04.05.2018 - 14:52 Uhr
PoppenrichtOberpfalz

Bürgerfest in Traßlberg zum 40-jährigen Bestehen der Gemeinde Poppenricht Statt Scharmützel gemeinsam getanzt

Besser hätte es gar nicht ablaufen können, das Bürgerfest in Traßlberg zum 40-jährigen Bestehen der Gemeinde Poppenricht. Denn zwei Gemeindeteile, die in den vier Jahrzehnten zusammengewachsen sind, feiern gemeinsam. Und dann kam auch noch ideales Biergartenwetter hinzu.

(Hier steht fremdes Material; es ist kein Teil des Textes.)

/-- TableLoads: bytes to load, none, a refusal, no lease; MZERO; a set of another team; a load and an MZERO that are due. -/
theorem witness_table_loads : ∀ i ∈ ([.wbload 4 5 15, .spload 4 5 0, .cbload 4 5 0, .zpload 4 5 0, .mzero 0] : List Instr),
    ∃ x, Issues (scal [(4, 2 ^ 63), (5, 64 * 2 ^ 32)] (place i)) x i
      ∧ ∀ arr ∈ [0, 1, 2, 3], loadCheck x ((scal [(4, 2 ^ 63), (5, 64 * 2 ^ 32)] (place i)).ctx x.l.cid) arr (x.s 4) (x.s 5) = none :=
  meets_all (by decide +kernel)

theorem witness_table_loads_not :
    (∃ x, Issues (scal [(4, 2 ^ 63), (5, 4096 * 2 ^ 32)] (place (.zpload 4 5 0))) x (.zpload 4 5 0)
      ∧ loadCheck x ((scal [(4, 2 ^ 63), (5, 4096 * 2 ^ 32)] (place (.zpload 4 5 0))).ctx x.l.cid) 3 (x.s 4) (x.s 5) = none)
    ∧ (∃ x, Issues (scal [(4, 2 ^ 63)] (place (.wbload 4 5 0))) x (.wbload 4 5 0) ∧ ((x.s 5).extractLsb' 32 19).toNat = 0
      ∧ loadCheck x ((scal [(4, 2 ^ 63)] (place (.wbload 4 5 0))).ctx x.l.cid) 0 (x.s 4) (x.s 5) = none)
    ∧ (∃ x, Issues (scal [(5, 2 ^ 63)] (place (.wbload 4 5 0))) x (.wbload 4 5 0)
      ∧ loadCheck x ((scal [(5, 2 ^ 63)] (place (.wbload 4 5 0))).ctx x.l.cid) 0 (x.s 4) (x.s 5) = some (.trap 6 0 8))
    ∧ ∃ x, Issues (scal [(5, 64 * 2 ^ 32)] (place (.wbload 4 5 0))) x (.wbload 4 5 0)
      ∧ loadCheck x ((scal [(5, 64 * 2 ^ 32)] (place (.wbload 4 5 0))).ctx x.l.cid) 0 (x.s 4) (x.s 5) = some .lease :=
  ⟨meets (by decide +kernel), meets (by decide +kernel), meets (by decide +kernel), meets (by decide +kernel)⟩

theorem witness_table_switch : ∃ t, (onG (fun g => { g with flights := [fl (.mzero 0)] }) (place .nop)).team? 2 = some t ∧ t.ref = 2
    ∧ switchDue (onG (fun g => { g with flights := [fl (.mzero 0)] }) (place .nop)) 2 0 = true := holds (by decide +kernel)

theorem witness_table_write : ∀ i ∈ ([.wbload 4 5 15, .mzero 0] : List Instr), ∃ r,
    (onG (fun g => { g with flights := [{ fl i with opnds := [2 ^ 63, 64 * 2 ^ 32] }] }) (owned (place .nop))).flightAt 3 0 = some r
    ∧ r.1.ref = 3 ∧ r.2.1.fid = 0 ∧ r.2.1.instr = i ∧ r.2.1.opnds = [2 ^ 63, 64 * 2 ^ 32] ∧ r.1.trap.replay = [] ∧ r.1.busy = [] ∧ r.2.2.1.lost = []
    ∧ tableDue (onG (fun g => { g with flights := [{ fl i with opnds := [2 ^ 63, 64 * 2 ^ 32] }] }) (owned (place .nop))) 3 0 = true
    ∧ PacerStays (onG (fun g => { g with flights := [{ fl i with opnds := [2 ^ 63, 64 * 2 ^ 32] }] }) (owned (place .nop))) r.2.2.1 := by
  have h : ([.wbload 4 5 15, .mzero 0] : List Instr).all (fun i =>
    ((onG (fun g => { g with flights := [{ fl i with opnds := [2 ^ 63, 64 * 2 ^ 32] }] }) (owned (place .nop))).flightAt 3 0).any fun r => decide (r.1.ref = 3 ∧ r.2.1.fid = 0 ∧ r.2.1.instr = i ∧ r.2.1.opnds = [2 ^ 63, 64 * 2 ^ 32] ∧ r.1.trap.replay = [] ∧ r.1.busy = [] ∧ r.2.2.1.lost = []
      ∧ tableDue (onG (fun g => { g with flights := [{ fl i with opnds := [2 ^ 63, 64 * 2 ^ 32] }] }) (owned (place .nop))) 3 0 = true
      ∧ calm (onG (fun g => { g with flights := [{ fl i with opnds := [2 ^ 63, 64 * 2 ^ 32] }] }) (owned (place .nop))) r.2.2.1 = true)) = true := by decide +kernel
  intro i hi
  obtain ⟨r, h, a, b, c, d, e, f, n, k, m⟩ := holds (List.all_eq_true.mp h i hi)
  exact ⟨r, h, a, b, c, d, e, f, n, k, calm_spec m⟩

/-- MatrixWork: integers with and without SAT, floats, block-scaled integers, F64, complex numbers, and a sparse operation. -/
def matOf (i : Instr) (w : W64) (n : Nat) : State := sided (onG (fun g => { g with flights := [{ fl i with
  fmt := w, exec := 1, opnds := [0, 0], file := .lane, dst := 32, ndst := n }] }) (owned (place .nop)))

Wieselflink und in fast olympiaverdächtiger Zeit spurten die Mädchen und Buben der Lauftreff-Abteilung des SV Michaelpoppenricht beim Kinderlauf vom Wertstoffhof in Richtung Festplatz. Bilder: gf (2)
von Autor GFRProfil

Traßlberg. Bei der Eröffnung ließ Bürgermeister Franz Birkl durchklingen, dass die Gemeinde auf das Wohl ihrer Bürger jeden Alters bedacht sei und es sowohl in Traßlberg als auch in Poppenricht unzählige Menschen gebe, die sich ehrenamtlich in Verbänden und Vereinen für ihre Mitbürger engagierten.

Der Traßlberger Dorfplatz wurde zum Biergarten umfunktioniert. Den ganzen Tag über waren Sitzplätze, vor allem schattige, Mangelware. Reichhaltig war auch das Programm. Als gstandne Models und keine Hungerhaken präsentierten Bürgermeisterin Gertrud Weigl und ihr Amtskollege Hermann Böhm, der auch für die Organisation des Bürgerfests verantwortlich war, tragbare Kleidung in der Modemobil-Modeschau "60 plus". Schwung ins Bürgerfest brachten "Fly Away" und der Line Dance der Poppenrichter Siedlerfrauen.

Ein gemeinsamer Tanz der Kirwaleut' aus Poppenricht und Traßlberg wäre vor Jahren undenkbar gewesen, gemein hatten sie bisher nur gelegentliche Scharmützel. Aber beim Bürgerfest tanzten sie zum Takt der Weidahaisaboum miteinander den nicht vorhandenen Kirwabaum aus. Harmonie demonstrierten auch Siedlergemeinschaft Traßlberg und Eigenheimergemeinschaft Poppenricht, sie hatten ein Torten- und Kuchenbüfett aufgebaut, von dem am Ende nur noch leere Platten übrig waren. Süßes gab es beim Pfarrheim-Förderverein St. Michael und beim Elternbeirat der Kita Poppenricht.

Kräftiger war das kulinarische Angebot bei den Traßlberger Siedlern und auf dem Grill der SPD Poppenricht-Traßlberg, die auch einen Bücherflohmarkt betrieb. Auf Käse hatte sich der Kapellenverein Altmannshof spezialisiert, und der Duft der gegrillten Makrelen der Poppenrichter Freizeitköche war nicht zu "überriechen". Bratwürste bot der SVL Traßlberg an, den Durst löschte die Traßlberger Feuerwehr. Wem nach Prosecco oder Aperol-Spritz gelüstete, der musste am CSU-Infostand vorbeischauen, wo es auch für die Kinder einen Luftballonwettbewerb und Schminken gab. Low Carb in allen Variationen bot Andrea Meiler an. Hinter dem Feuerwehrhaus hatte eine Versicherung Hüpfburg und Torwand aufgebaut, die Reservisten schipperten ihre Passagiere mit dem Schlauchboot auf der Vils. Im Neudecker-Stodl konnte man bei den Drei-Mohren-Schützen mit dem Lichtgewehr schießen. Der Bikerstammtisch ließ Männerherzen höher schlagen beim Anblick ihrer "heißen Stühle".

Beim Abschlussgottesdienst, den die Pfarrer Dominik Mitterer und Uwe Markert sowie Diakon Peter Bublitz und Pfarrer zelebrierten, wurde das neue Vereinsbanner der Traßlberger Siedler geweiht. Die Gitarrengruppe der evangelischen Kirche spielte dazu. Der Aufruf, für den kranken Basti zu spenden, brachte 2245 Euro ein, die die LMV-Versicherung auf 3000 Euro aufrundete.